How Doctors Investigate a Fast Heart Rate
If your high heart rate is a recurring issue, a standard EKG (electrocardiogram) is usually the first test. It captures your heart’s electrical activity, but only for about 10 seconds. That’s fine if your heart is racing during the test, but many rhythm problems come and go unpredictably.
For intermittent episodes, doctors typically use a Holter monitor, a portable device you wear for 24 hours that continuously records your heart rhythm. Because 24 hours isn’t always enough to catch an infrequent episode, longer-term patch monitors that record for up to 14 days are increasingly common. The goal is to capture what your heart is actually doing during one of your symptomatic episodes, which makes the diagnosis much more straightforward.
Long-Term Treatment for Chronic Fast Heart Rate
When a fast heart rate is a recurring medical condition rather than a situational spike, treatment usually involves medication. Beta-blockers are the most commonly prescribed option. They work by blocking the effects of adrenaline on your heart, which slows the rate and reduces the force of each beat. Calcium channel blockers are another class that can help, particularly for certain types of arrhythmias. In some cases, combining both works better than either alone.
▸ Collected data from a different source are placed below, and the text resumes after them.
-- ==== Sys2Proof/Syntax.lean ====
section
/-! DEFINITION. The commands of the block: one constructor of `Instr` per row of the opcode table, and the plain data
that a command carries (a TLP, a fabric packet, a register access, an image). -/

namespace Sys2Proof

/-- Numbers of the repeated units (rules R10 to R16, R20, R170, R234). -/
abbrev PortId := Fin 128
abbrev SpanId := Fin 32
abbrev PierId := Fin 8
abbrev PlaneId := Fin 16
abbrev ChanId := Fin 8
abbrev EngId := Fin 64
abbrev DomId := Fin 80
abbrev IslandId := Fin 26
abbrev VsId := Fin 64
abbrev SlotId := Fin 32
abbrev TenantId := Fin 512
abbrev DutyId := Fin 64
abbrev FeedId := Fin 2
abbrev TrigId := Fin 32
abbrev LaneId := Fin 9
abbrev BlockId := Fin 129

/-- The AtomicOps of R141. -/
inductive AtOp where
  | fetchAdd | swap | cas
  deriving DecidableEq, Repr

/-- The kinds of TLP the SY256 tells apart. -/
inductive TlpKind where
  | memRd | memRdLk | memWr | defWr
  | atomic (op : AtOp)
  | ioRd | ioWr | cfgRd | cfgWr
  | cpl
  | msg
  deriving DecidableEq, Repr

/-- A TLP as it arrives whole on a port. `hdr` is H of R98 (header bytes in Flit Mode form, 12 to 64; the fields here
are the same in every form, so the conversions of R209 change none), `digest` the digest bytes. For a
Memory Write of a register `code` names the bytes that its byte enables leave out (bit k: byte k). For a completion `rid` is
the Requester ID it returns to, `cid` the Completer ID, `status` the standard's code (0 = Successful Completion, 1 = UR, 2 =
Configuration Request Retry Status, 4 = Completer Abort), `bcount` and `laddr` its Byte Count and Lower Address. For a
configuration request `bdf` names the function, `addr` the byte offset, `code` the byte enables and `route` its type (0 or
1). For a message `code` is the message code, `route` its routing (0 to the root, 2 by ID, 3 broadcast, 4 local, 5
gathered), `bdf` its target ID and `laddr` the Vendor ID of a vendor-defined message. In a read that the gate cuts,
`bcount` is the number of bytes refused. `at` is the address type (0 = untranslated, 1 = Translation Request, 2 =
translated). -/
structure Tlp where
  kind : TlpKind
  tc : Fin 8
  addr : Nat
  len : Nat
  data : List Byte
  hdr : Nat
  digest : Nat
  rid : Nat
  tag : Nat
  bdf : Nat
  cid : Nat
  status : Nat
  bcount : Nat
  laddr : Nat
  code : Nat
  route : Nat
  pasid : Option Nat
  at_ : Nat
  ep : Bool
  ro : Bool
  ido : Bool
  deriving DecidableEq, Repr

/-- A request that needs no answer: a Memory Write or a message. -/
def Tlp.posted (t : Tlp) : Bool :=
  match t.kind with
  | .memWr | .msg => true
  | _ => false

/-- A completion. -/
def Tlp.isCpl (t : Tlp) : Bool := t.kind == .cpl

/-- A request that is answered by a completion. -/
def Tlp.nonPosted (t : Tlp) : Bool := !t.posted && !t.isCpl

/-- The size of R155: header bytes in Flit Mode form, payload and digest. -/
def Tlp.size (t : Tlp) : Nat := t.hdr + t.data.length + t.digest

/-- Who makes a register access or submits a command (the origin interfaces of Table JNL-1): a host through BAR0 of the
management endpoint of a virtual switch, the sideband, the debug master, an engine program under a duty, an MCTP message
received by an endpoint, or the keeper itself. -/
inductive Origin where
  | bar0 (vs : VsId) (port : PortId) (rid : Nat) (tenant : TenantId)
  | sideband
  | debug
  | engine (g : EngId) (duty : DutyId)
  | mctp (vs : VsId) (port : PortId) (rid : Nat) (tenant : TenantId)
  | keeper
  deriving DecidableEq, Repr

/-- What the check symbols of the slice show for a TLP that has arrived (R248 to R251): nothing, a word corrected, an
uncorrectable word of its payload or digest, or both copies of a header word uncorrectable. -/
inductive WordErr where
  | none | corrected | payload | header
  deriving DecidableEq, Repr

/-- What goes wrong with a word of a cell on a plane (R97, R248): the cell, its word (0 to 3, or 4 for the control word), and the
wrong symbols as degree and value, or for the control word the wrong bits. -/
structure CellHit where
  cell : Fin 33
  word : Fin 5
  errs : List (Fin 35 × Byte)
  deriving DecidableEq, Repr

/-- A register write: who makes it, the byte enables, and the word. -/
structure RegW where
  org : Origin
  be : BitVec 4
  val : Word
  deriving DecidableEq, Repr

/-- A register access that waits in the joint of an island: its interface, its offset, for a write the byte enables and
the word, and for a read through BAR0 the request that reads it (R37, R38). -/
structure JointAcc where
  org : Origin
  off : Nat
  w : Option (BitVec 4 × Word)
  req : Option Tlp
  deriving DecidableEq, Repr

/-- The credits that a PCI Express partner advertises (none = infinite): posted, non-posted and completion, headers and
16-byte data units. -/
structure LinkCredits where
  ph : Option Nat
  pd : Option Nat
  nh : Option Nat
  nd : Option Nat
  ch : Option Nat
  cd : Option Nat
  deriving DecidableEq, Repr

/-- An equalisation of a link at 8 GT/s and above (R55): the preset that the partner requests in phases 0 and 1, the one that it
requests in phases 2 and 3, and the receiver coefficients reached on each lane in use (SPN_COEF words, lane 0 first). -/
structure Equal where
  preset01 : Fin 16
  preset23 : Option (Fin 16)
  coef : List Word
  deriving DecidableEq, Repr

/-- The margining parameters that a receiver reports (Table SPAN-3). -/
inductive MarginParam where
  | timingSteps | timingOffset | timingSides | voltage | voltageSteps | voltageOffset | voltageSides | reporting | lanes
  deriving DecidableEq, Repr

/-- A margining command of the standard (R57): a step in time or voltage, to the right or up (`far`) or to the left or down, with
an error count limit; or the report of a parameter. -/
inductive MarginOp where
  | step (timing far : Bool) (n : Fin 128) (limit : Fin 64)
  | report (x : MarginParam)
  deriving DecidableEq, Repr

/-- A partner's power request (R60). -/
inductive PmReq where
  | l0p | aspmL1 | pciPm
  deriving DecidableEq, Repr

/-- The fabric header of Table BRG-1; `mask` is the module mask of a multicast packet, `ctl` the bytes of a
control packet. -/
structure FabHdr where
  kind : Fin 8
  hops : Fin 8
  cls : Fin 4
  dstMod : Fin 64
  srcMod : Fin 64
  dstPort : PortId
  srcPort : PortId
  vs : VsId
  ftag : Fin 16384
  tenant : TenantId
  mask : BitVec 64
  ctl : List Byte
  deriving DecidableEq, Repr

/-- A fabric packet: its header and the TLP it carries. -/
structure FabPkt where
  h : FabHdr
  tlp : Tlp
  deriving DecidableEq, Repr

/-- The data part of a flit (Table FLO-4): virtual channel, start and end of packet, and the data bytes. -/
structure FlitData where
  vc : Fin 8
  sop : Bool
  eop : Bool
  bytes : List Byte
  deriving DecidableEq, Repr

/-- A footway message (Table FLO-6): type, ID and the arguments a receiver uses; `sy` says that the sender of LINK_PARAM is an
SY256. -/
structure FwMsg where
  ty : Nat
  id : Nat
  lane : Fin 8
  findex : Nat
  map : List (Fin 9)
  span : SpanId
  width : Nat
  cap64 : Bool
  alloc : List Nat
  fabric : Nat
  serial : Nat
  sy : Bool
  bytes : List Byte
  deriving DecidableEq, Repr
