-- ==== Sys2Proof/Machine/Rom.lean ====
section
/-! DEFINITION. Configuration space (R170, R171, R174, R179, R200, R465): the functions of a virtual switch, what ROMT gives each of
their registers, where their capabilities lie, and the registers themselves. -/

namespace Sys2Proof.Machine

/-! ### Functions of a virtual switch (Table HOST-1) -/

/-- Function numbers inside a virtual switch: 0 the upstream port, 1 + j bridge j, 31 the management endpoint, 32 the
landing function. -/
abbrev fnUp : Nat := 0
/-- Bridge j. -/
abbrev fnBridge (j : Nat) : Nat := 1 + j
/-- The management endpoint. -/
abbrev fnMep : Nat := 31
/-- The landing function. -/
abbrev fnLand : Nat := 32

/-- The virtual switch `v` of the applied image. -/
def vsDef (s : State) (v : Nat) : Option VsDef := SMap.find? s.host.vsw v
/-- The virtual switches present. -/
def vsList (s : State) : List Nat := s.host.vsw.map (·.1)
/-- The virtual switch that a port heads. -/
def vsOfUp (s : State) (p : Nat) : Option Nat := (List.find? (fun (e : Nat × VsDef) => e.2.up.val == p) s.host.vsw).map (·.1)
/-- A bridge binds a port of this module. -/
def BridgeDef.isLocal (b : BridgeDef) (p : Nat) : Bool := match b.tgt with | .local_ q => q.val == p | _ => false
/-- The virtual switch and bridge that bind a port of this module. -/
def vsOfDown (s : State) (p : Nat) : Option (Nat × Nat) :=
  s.host.vsw.findSome? (fun e => (e.2.bridges.find? (fun b => b.isLocal p)).map (fun b => (e.1, b.dev.val)))
/-- The virtual switch a port belongs to. -/
def vsOfPort (s : State) (p : Nat) : Option Nat :=
  match vsOfUp s p with
  | some v => some v
  | none => (vsOfDown s p).map (·.1)
/-- The function of a port: (virtual switch, function number). -/
def fnOfPort (s : State) (p : Nat) : Option (Nat × Nat) :=
  match vsOfUp s p with
  | some v => some (v, fnUp)
  | none => (vsOfDown s p).map (fun e => (e.1, fnBridge e.2))
/-- The local ports of a virtual switch's bridges. -/
def downPorts (s : State) (v : Nat) : List Nat :=
  match vsDef s v with
  | some d => d.bridges.filterMap (fun b => match b.tgt with | .local_ p => some p.val | _ => none)
  | none => []
/-- All local ports of a virtual switch. -/
def vsPorts (s : State) (v : Nat) : List Nat :=
  match vsDef s v with | some d => d.up.val :: downPorts s v | none => []
/-- A function exists. -/
def fnPresent (s : State) (v fn : Nat) : Bool :=
  match vsDef s v with
  | none => false
  | some d =>
    if fn = 0 then true
    else if fn ≤ 30 then d.bridges.any (fun b => b.dev.val + 1 == fn)
    else if fn = fnMep then d.mep
    else d.landing && s.f F.CSN_CFG_LM_SIZE 0 != 0
/-- Every function of a virtual switch. -/
def fnsOf (s : State) (v : Nat) : List Nat := (List.range 33).filter (fnPresent s v)
/-- The slot bound to a port (R53). -/
def slotOf (s : State) (p : Nat) : Option Nat :=
  (List.range 32).find? (fun k => s.b F.GLB_SLOT_BOUND k && s.f F.GLB_SLOT_PORT k == p)

/-- The local port whose link a function of a virtual switch reports: the upstream port's, or that of its bridge's binding. -/
def fnPort (s : State) (v fn : Nat) : Option Nat :=
  match vsDef s v with
  | some d =>
    if fn = fnUp then some d.up.val
    else (d.bridges.find? (fun b => b.dev.val + 1 == fn)).bind (fun b =>
      match b.tgt with | .local_ p => some p.val | _ => none)
  | none => none

/-! ### The default image (R465, Table HOST-13). The layouts are those of the standard (log entry 9). -/

/-- A read-only register. -/
def RomEnt.ro (v : Nat) : RomEnt := ⟨BitVec.ofNat 32 v, 0, 0, 0, none⟩
/-- A register with a write mask and an RW1C mask. -/
def RomEnt.rw (v wm w1c sticky : Nat) : RomEnt :=
  ⟨BitVec.ofNat 32 v, BitVec.ofNat 32 wm, BitVec.ofNat 32 w1c, BitVec.ofNat 32 sticky, none⟩

/-- The header: type 1 for `fn ≤ 30`. There is no I/O space, and no BAR but those of R182 and R185. -/
def romHeader (s : State) (fn off : Nat) : RomEnt :=
  let dev := if fn = 0 then 0x2560 else if fn ≤ 30 then 0x2561 else if fn = fnMep then 0x2562 else 0x2563
  let cls := if fn ≤ 30 then 0x060400 else if fn = fnMep then 0x088000 else 0x050000
  let lmTop := (List.range 64).find? (fun k => 2 ^ k ≥ s.f F.CSN_CFG_LM_SIZE 0 * 2 ^ 28) |>.getD 0
  match off with
  | 0x00 => .ro (dev * 65536 + s.f F.GLB_ID_VENDOR 0)
  | 0x04 => .rw 0x00100000 0x0546 0xF9000000 0
  | 0x08 => .ro (cls * 256 + s.f F.GLB_ID_STEPPING 0)
  | 0x0C => .ro (if fn ≤ 30 then 0x00010000 else 0)
  | 0x10 => if fn = fnMep then .rw 0 0xFC000000 0 0 else .ro 0
  | 0x18 =>
    if fn ≤ 30 then .rw 0 0x00FFFFFF 0 0
    else if fn = fnLand then .rw 0x0C (2 ^ 32 - 2 ^ (min 32 lmTop)) 0 0 else .ro 0
  | 0x1C =>
    if fn ≤ 30 then .rw 0 0 0xF9000000 0
    else if fn = fnLand then .rw 0 (2 ^ 32 - 2 ^ (lmTop - 32)) 0 0 else .ro 0
  | 0x20 => if fn ≤ 30 then .rw 0 0xFFF0FFF0 0 0 else if fn = fnMep then .rw 0 0xFFFFE000 0 0 else .ro 0
  | 0x24 => if fn ≤ 30 then .rw 0x00010001 0xFFF0FFF0 0 0 else .ro 0
  | 0x28 => if fn ≤ 30 then .rw 0 0xFFFFFFFF 0 0 else .ro 0
  | 0x2C => if fn ≤ 30 then .rw 0 0xFFFFFFFF 0 0 else .ro 0
  | 0x34 => .ro 0x40
  | 0x3C => if fn ≤ 30 then .rw 0 0x004300FF 0 0 else .rw 0 0xFF 0 0
  | _ => .ro 0

/-- A capability structure whose effects this model has. -/
inductive CfgCap where
  | pm | msi | pcie | aer | acs | mcast | dpc | ptm | l1ss | margin
  deriving DecidableEq, Repr

/-- Where the default image has it (Table HOST-13). -/
def CfgCap.home : CfgCap → Nat
  | .pm => 0x40 | .msi => 0x50 | .pcie => 0x70 | .aer => 0x100 | .acs => 0x140 | .mcast => 0x180 | .dpc => 0x1C0 | .ptm => 0x200
  | .l1ss => 0x240 | .margin => 0x280

/-- The Capability IDs of a structure: below 0x100 (MSI and MSI-X), or of an extended capability. -/
def CfgCap.ids : CfgCap → Bool × List Nat
  | .pm => (false, [0x01]) | .msi => (false, [0x05, 0x11]) | .pcie => (false, [0x10]) | .aer => (true, [0x0001])
  | .acs => (true, [0x000D]) | .mcast => (true, [0x0012]) | .dpc => (true, [0x001D]) | .ptm => (true, [0x001F])
  | .l1ss => (true, [0x001E]) | .margin => (true, [0x0027])

/-- The lanes of a function's link, the Max Link Speed that MAXRATE allows (code 0 acts as 1), and the slot of its port. -/
def fnLink (s : State) (v fn : Nat) : Nat × Nat × Option Nat :=
  match fnPort s v fn with
  | some p => (lanesOf (formWidth s p), max 1 (s.f F.SPN_CTL_MAXRATE (spanOf p)), if fn = fnUp then none else slotOf s p)
  | none => (0, 1, none)

/-- Power Management: D0 and D3hot, No_Soft_Reset; PME from D3hot and D3cold on the management endpoint (R194). -/
def romPm (fn rel : Nat) : RomEnt :=
  match rel with
  | 0x0 => .ro ((if fn = fnMep then 0xC003 else 0x0003) * 65536 + (if 1 ≤ fn && fn ≤ 31 then 0x5001 else 0x7001))
  | 0x4 => if fn = fnMep then .rw 0x8 0x103 0x8000 0x8100 else .rw 0x8 0x3 0 0
  | _ => .ro 0

/-- MSI of a bridge, MSI-X of the management endpoint (R183). -/
def romMsi (fn rel : Nat) : RomEnt :=
  if 1 ≤ fn && fn ≤ 30 then
    match rel with
    | 0x0 => .rw 0x00807005 0x00010000 0 0
    | 0x4 => .rw 0 0xFFFFFFFC 0 0
    | 0x8 => .rw 0 0xFFFFFFFF 0 0
    | 0xC => .rw 0 0xFFFF 0 0
    | _ => .ro 0
  else if fn = fnMep then
    match rel with
    | 0x0 => .rw 0x003F7011 0xC0000000 0 0
    | 0x4 => .ro 0x4
    | 0x8 => .ro 0x1004
    | _ => .ro 0
  else .ro 0

/-- The PCI Express capability: type and Flit Mode Supported, Max_Payload_Size Supported, FLR, Link Capabilities from the port's form and
MAXRATE with ASPM L1, the slot properties of Table HOST-5 on a port bound to a slot, completion timeout ranges A to D (R189) and the
AtomicOps of the landing function (R141). -/
def romPcie (s : State) (v fn rel : Nat) : RomEnt :=
  let (n, rate, slot) := fnLink s v fn
  let bridge := 1 ≤ fn && fn ≤ 30
  match rel with
  | 0x0 =>
    .ro ((if fn = 0 then 0x8052 else if bridge then (if slot.isSome then 0x8162 else 0x8062) else 0x0002) * 65536 + 0x0010)
  | 0x4 => .ro (if fn ≤ 30 then 0x8005 else if fn = fnMep then 0x10008022 else 0x10008002)
  | 0x8 => .rw 0x2810 (if fn ≤ 30 then 0x7FEF else 0xFFFF) 0x000F0000 0
  | 0xC =>
    if fn ≤ 30 then .ro (rate + n * 16 + 0x00400800 + (if bridge then 0x00380000 + fn * 2 ^ 24 else 0)) else .ro 0
  | 0x10 =>
    if fn = 0 then .rw 0 0x02C3 0 0 else if bridge then .rw 0 0x0EF3 0xC0000000 0 else .rw 0 0x08 0 0
  | 0x14 => match slot with | some k => .ro (k * 2 ^ 19 + 2 ^ 18 + 0x43) | none => .ro 0
  | 0x18 => if slot.isSome then .rw 0 0x142B 0x011B0000 0 else .ro 0
  | 0x24 => .ro (if fn = fnMep then 0x1F else if fn = fnLand then 0x180 else 0)
  | 0x28 => if fn = fnMep then .rw 0 0x1F 0 0 else .ro 0
  | 0x2C => if fn ≤ 30 then .ro (2 ^ (rate + 1) - 2) else .ro 0
  | 0x30 => if fn ≤ 30 then .rw rate 0x1F 0 0x1F else .ro 0
  | _ => .ro 0

/-- Capabilities below 0x100. -/
def romCaps (s : State) (v fn off : Nat) : RomEnt :=
  if off < 0x50 then romPm fn (off - 0x40) else if off < 0x70 then romMsi fn (off - 0x50) else romPcie s v fn (off - 0x70)

/-- AER. -/
def romAer (fn rel : Nat) : RomEnt :=
  match rel with
  | 0x04 => .rw 0 0 0x07FFF030 0x07FFF030
  | 0x08 => .rw (if 1 ≤ fn && fn ≤ 30 then 0x04400000 else 0x00400000) 0x07FFF030 0 0x07FFF030
  | 0x0C => .rw 0x00462030 0x07FFF030 0 0x07FFF030
  | 0x10 => .rw 0 0 0x0000F1C1 0x0000F1C1
  | 0x14 => .rw 0x0000E000 0x0000F1C1 0 0x0000F1C1
  | 0x18 => .rw 0 0x00000140 0 0x00000140
  | _ => .ro 0

/-- ACS with its Enhanced Capability (R200): every control of the list, an Egress Control Vector of 30 bits, and I/O Request Blocking
that reads 1. -/
def romAcs (rel : Nat) : RomEnt :=
  match rel with
  | 0x4 => .rw 0x00801EFF 0x1F7F0000 0 0
  | 0x8 => .rw 0 0x3FFFFFFF 0 0
  | _ => .ro 0

/-- Multicast (R114): 64 groups, MC_Overlay_BAR on downstream ports. -/
def romMcast (bridge : Bool) (rel : Nat) : RomEnt :=
  match rel with
  | 0x04 => .rw 0x0000003F 0x803F0000 0 0
  | 0x08 => .rw 0 0xFFFFF03F 0 0
  | 0x0C | 0x10 | 0x14 | 0x18 | 0x1C | 0x20 | 0x24 => .rw 0 0xFFFFFFFF 0 0
  | 0x28 | 0x2C => if bridge then .rw 0 0xFFFFFFFF 0 0 else .ro 0
  | _ => .ro 0

/-- DPC, with Poisoned TLP Egress Blocking and DPC Completion Control. -/
def romDpc (rel : Nat) : RomEnt :=
  match rel with
  | 0x4 => .rw 0x000000C0 0x007F0000 0 0
  | 0x8 => .rw 0 0 0x00000009 0x0000000F
  | _ => .ro 0

/-- PTM (R202): Requester above, Responder below, a granularity of 1 ns; PTM Root Capable from ROMT. -/
def romPtm (up root : Bool) (rel : Nat) : RomEnt :=
  match rel with
  | 0x4 => .ro (if up then 0x00000101 + (if root then 6 else 0) else 0x00000102)
  | 0x8 => if up then .rw 0 (if root then 0xFF03 else 0xFF01) 0 0 else .rw 0 0x1 0 0
  | _ => .ro 0

/-- L1 PM Substates: L1.1 and L1.2 (R58). -/
def romL1ss (rel : Nat) : RomEnt :=
  match rel with
  | 0x4 => .ro 0x1F
  | 0x8 => .rw 0 0xFFFFFF0F 0 0
  | _ => .ro 0

/-- Lane Margining at the Receiver: a control and status register for each lane of the port's form (R57). -/
def romMargin (n rel : Nat) : RomEnt :=
  if rel = 4 then .ro 0x00010000 else if 8 ≤ rel && rel < 8 + 4 * n then .rw 0x00009C38 0xFF7F 0 0 else .ro 0

/-- An extended capability: where it starts, its ID, its version, and its registers by their place in it. -/
structure ExtCap where
  off : Nat
  id : Nat
  ver : Nat
  body : Nat → RomEnt

/-- The capabilities from 0x2C0 onward of a port of `n` lanes, each as long as its lanes make it: Secondary PCI Express, Data Link Feature,
and the Physical Layer ones. On a x16 port the margining registers end at 0x2C8, where these then begin (log entry 9). -/
def linkCaps (n : Nat) : List ExtCap :=
  let word (k : Nat) : Nat := (k + 3) / 4 * 4
  let lanes (e : RomEnt) (rel : Nat) : RomEnt := if rel = 8 then e else .ro 0
  let b0 := if n = 16 then 0x2C8 else 0x2C0
  let b1 := b0 + 12 + word (2 * n)
  let b2 := b1 + 12
  let b3 := b2 + 32 + word n
  let b4 := b3 + 32 + word n
  let b5 := b4 + 16 + word n
  [⟨b0, 0x0019, 1, lanes (.rw 0 0 (2 ^ n - 1) (2 ^ n - 1))⟩,
   ⟨b1, 0x0025, 1, fun rel => .ro (if rel = 4 then 0x80000001 else 0)⟩,
   ⟨b2, 0x0026, 1, fun _ => .ro 0⟩, ⟨b3, 0x002A, 1, fun _ => .ro 0⟩, ⟨b4, 0x0031, 1, fun _ => .ro 0⟩,
   ⟨b5, Config.physical128 % 2 ^ 16, 1, fun _ => .ro 0⟩]

/-- The extended capabilities of a function in order. -/
def extCaps (s : State) (v fn : Nat) : List ExtCap :=
  let up := fn = fnUp
  let bridge := 1 ≤ fn && fn ≤ 30
  let root := match vsDef s v with | some d => d.ptmRoot | none => false
  let (n, _, slot) := fnLink s v fn
  let opt (c : Bool) (x : ExtCap) : List ExtCap := if c then [x] else []
  [(⟨0x100, 0x0001, 2, romAer fn⟩ : ExtCap)] ++ opt bridge ⟨0x140, 0x000D, 1, romAcs⟩ ++
    opt (fn ≤ 30) ⟨0x180, 0x0012, 1, romMcast bridge⟩ ++ opt bridge ⟨0x1C0, 0x001D, 1, romDpc⟩ ++
    opt (fn ≤ 30) ⟨0x200, 0x001F, 1, romPtm up root⟩ ++ opt slot.isSome ⟨0x240, 0x001E, 1, romL1ss⟩ ++
    opt (fn ≤ 30) ⟨0x280, 0x0027, 1, romMargin n⟩ ++ (if fn ≤ 30 then linkCaps n else [])

/-- A register from 0x100 on: a capability header points to the next capability present. -/
def romExt (s : State) (v fn off : Nat) : RomEnt :=
  let caps := extCaps s v fn
  match (caps.filter (fun c => c.off ≤ off)).getLast? with
  | none => .ro 0
  | some c =>
    if off = c.off then
      .ro (((caps.find? (fun d => d.off > off)).map (fun d => d.off)).getD 0 * 2 ^ 20 + c.ver * 2 ^ 16 + c.id)
    else c.body (off - c.off)

/-- What the default image's ROMT gives a register (R465). -/
def defaultRom (s : State) (v fn off : Nat) : RomEnt :=
  if off < 0x40 then romHeader s fn off
  else if off < 0x100 then romCaps s v fn off
  else romExt s v fn off

/-! ### The applied ROMT (R171, R174, R179) -/

/-- Key of a configuration register. -/
def cfgKey (v fn off : Nat) : Nat := (v * 64 + fn) * 1024 + off / 4

/-- What no ROMT can set: the Vendor ID (R171), and I/O Base and Limit of a switch port function, which read 0 (R179). -/
def fixedRom (s : State) (fn off : Nat) (e : RomEnt) : RomEnt :=
  let low (v : Word) : RomEnt := { e with
    reset := (e.reset &&& 0xFFFF0000) ||| v, wmask := e.wmask &&& 0xFFFF0000, w1c := e.w1c &&& 0xFFFF0000 }
  if off = 0 then low (BitVec.ofNat 32 (s.f F.GLB_ID_VENDOR 0))
  else if fn ≤ 30 && off = 0x1C then low 0
  else if fn ≤ 30 && off = 0x30 then .ro 0
  else e

/-- What the applied ROMT gives a register (R174): offsets it does not describe read 0 and ignore writes. -/
def romEnt (s : State) (v fn off : Nat) : RomEnt :=
  match s.host.rom with
  | none => defaultRom s v fn off
  | some r => fixedRom s fn off ((SMap.find? r (cfgKey v fn off)).getD (.ro 0))

/-- The reset value of a register of a configuration space that ROMT describes. -/
abbrev RomWord := Nat → Nat

/-- Follows a capability list below 0x100 to an ID: `off` is the structure to look at. -/
def lowFind (w : RomWord) (ids : List Nat) : Nat → Nat → Option Nat
  | 0, _ => none
  | n + 1, off =>
    let off := off / 4 * 4
    if off < 0x40 then none
    else if ids.contains (w off % 256) then some off
    else lowFind w ids n (w off / 256 % 256)

/-- Follows the extended capability list to an ID. -/
def extFind (w : RomWord) (ids : List Nat) : Nat → Nat → Option Nat
  | 0, _ => none
  | n + 1, off =>
    let off := off / 4 * 4
    if off < 0x100 then none
    else if ids.contains (w off % 65536) then some off
    else extFind w ids n (w off / 2 ^ 20)

/-- A capability list below 0x100 neither loops nor points into the header (R174). -/
def lowChainOk (w : RomWord) : Nat → Nat → Bool
  | 0, _ => false
  | n + 1, off => off / 4 = 0 || (0x40 ≤ off && lowChainOk w n (w (off / 4 * 4) / 256 % 256))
One study on patients with a genetic arrhythmia condition found that adding a calcium channel blocker to a beta-blocker reduced abnormal heartbeats from an average of 78 per exercise session down to just 6.
For structural rhythm problems like SVT, a procedure called ablation can sometimes cure the issue entirely by targeting the small area of heart tissue causing the abnormal electrical signals. Your doctor’s recommendation will depend on the specific type of tachycardia, how often it happens, and how much it affects your daily life.